Historically speaking, the winner of Game 5 in best-of-seven series that are tied 2-2 has gone on to win the matchup 82% of the time. Tuesday night's Spurs-Thunder match is a biggie. And if OKC is going to protect home court, where the Thunder have lost just one game in these playoffs, Shai Gilgeous-Alexander is probably going to have to validate his MVP stripes.
It has not been a great series for SGA. He's averaging fewer than 25 points per game, down from 31 in the regular season, and more concerning is his 39% shooting percentage, which includes a 26% 3-point clip. He was held to 19 points in OKC's Game 4 loss.
The Spurs changed up their defensive strategy in Game 4. Instead of double-teaming him all over the court, they allowed their guys to cover him more straight up. It worked because the shooters who were ignored through the first three games were no longer wide open, and the production fell way off.
Alex Caruso, Cason Wallace, Jaylin Williams and Jared McCain combined for 68 points and 12 3-pointers in Game 3. They scored just 12 points on two 3-pointers in Game 4. Caruso, who hit 14 3s at a 61% clip through the first three games, didn't score a single point.
The rub of covering the back-to-back MVP with a single defender is that he's supposed to kill that coverage. But again, that didn't happen. That means you can bet the Spurs are going to play him the same way in Game 5.
Ajay Mitchell has already been ruled out for Game 5, and Jalen Williams is questionable. Mitchell and Williams are OKC's only true one-on-one scorers outside of SGA, which provides a viable third option for the half-court offense if the shooters aren't shooting and Gilgeous-Alexander isn't dominating.

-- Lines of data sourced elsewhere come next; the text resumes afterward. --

-- ==== Sys2Proof/Machine/Codec.lean ====
section
/-!
DEFINITION. The balanced-ternary word encoder and decoder (47_word_codec.md), a combinational block that no instruction
uses (R123), and the code of a trit on a wire (00_scope.md R8).
-/

namespace Sys2Proof.Machine

open Sys2Proof

/-- The value of a trit (00_scope.md R14). -/
def tritValue (t : Trit) : Int :=
  match t with
  | .neg => -1
  | .zero => 0
  | .pos => 1

/-- The trit of a value −1, 0 or +1; another integer is no trit. -/
def tritOf (d : Int) : Option Trit :=
  if d = -1 then some .neg
  else if d = 0 then some .zero
  else if d = 1 then some .pos
  else none

/-- The low-order digit of a value, `emod(v + 1, 3) − 1` (47_word_codec.md R125), as a trit. -/
def lowTrit (v : Int) : Trit :=
  if emod (v + 1) 3 = 0 then .neg
  else if emod (v + 1) 3 = 1 then .zero
  else .pos

/-- The loop of the encoder (47_word_codec.md R125): `w` digits of `v`, each put in front of `out`. -/
def encodeLoop (w : Nat) (v : Int) (out : List Trit) : List Trit :=
  match w with
  | 0 => out
  | w + 1 => encodeLoop w ((v - tritValue (lowTrit v)) / 3) (lowTrit v :: out)

/-- The `w` trits of a value, most significant first (47_word_codec.md R125). -/
def toTrits (v : Int) (w : Nat) : List Trit :=
  encodeLoop w v []

/-- `from_integer(value, w)`: refused for a negative width (47_word_codec.md R124). -/
def fromInteger (v w : Int) : Except Refusal (List Trit) :=
  if w < 0 then .error (.codecNegativeWidth w) else .ok (toTrits v w.toNat)

/-- The positional sum of a trit sequence, the first trit most significant (47_word_codec.md R126). -/
def ofTrits (ts : List Trit) : Int :=
  match ts with
  | [] => 0
  | t :: rest => tritValue t * 3 ^ rest.length + ofTrits rest

/-- A sequence of integers read as trits; the first entry that is none is refused (47_word_codec.md R126). -/
def readTrits (ds : List Int) : Except Refusal (List Trit) :=
  match ds with
  | [] => .ok []
  | d :: rest =>
    match tritOf d with
    | none => .error (.codecNotATrit d)
    | some t =>
      match readTrits rest with
      | .error r => .error r
      | .ok ts => .ok (t :: ts)

/-- `to_integer(t)` (47_word_codec.md R126). -/
def toInteger (ds : List Int) : Except Refusal Int :=
  match readTrits ds with
  | .error r => .error r
  | .ok ts => .ok (ofTrits ts)

/-- The code of a trit on a wire (00_scope.md R8). -/
def codeOfTrit (c : TritCode) (t : Trit) : Nat :=
  match t with
  | .neg => c.ofNeg
  | .zero => c.ofZero
  | .pos => c.ofPos

/-- The trit a code stands for (00_scope.md R8). -/
def tritOfCode (c : TritCode) (n : Nat) : Option Trit :=
  if n = c.ofNeg then some .neg
  else if n = c.ofZero then some .zero
  else if n = c.ofPos then some .pos
  else none

end Sys2Proof.Machine
end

If Williams can't go, Gilgeous-Alexander really has to play huge. Even if Williams can, how much can you rely on someone who has been banged up for most of the season against this kind of San Antonio defense?
It's time for SGA to be the MVP. He's the reason all those shooters mentioned above, none of whom are even remotely capable of creating postseason offense for themselves, have produced at such an outlier rate. That's what MVPs do. They draw all the attention.
Stephen Curry got absolutely robbed of Finals MVP in 2015 by a bunch of voters who apparently don't understand this dynamic and just decided that Andre Iguodala was a more important player in that series. It was all created by Curry, who was still the leading scorer on the team by a wide margin.
This is not an indictment in any way on SGA's MVP status. It's just to say the Spurs have flipped the equation by the way they defended him in Game 4, and he has to flip it back.
The only way San Antonio is even going to consider going back to trapping him with multiple defenders and opening back up all of OKC's shooters is if SGA punishes their single coverage to a meaningful enough degree that they don't have a choice. Until then, why would they go back to leaving Caruso and company open?
OKC has proved it can beat that formula. Now it's on SGA to prove that he, and by extension the Thunder, can beat the new one. And it won't be easy. San Antonio has elite perimeter defenders who are being extremely physical with Gilgeous-Alexander.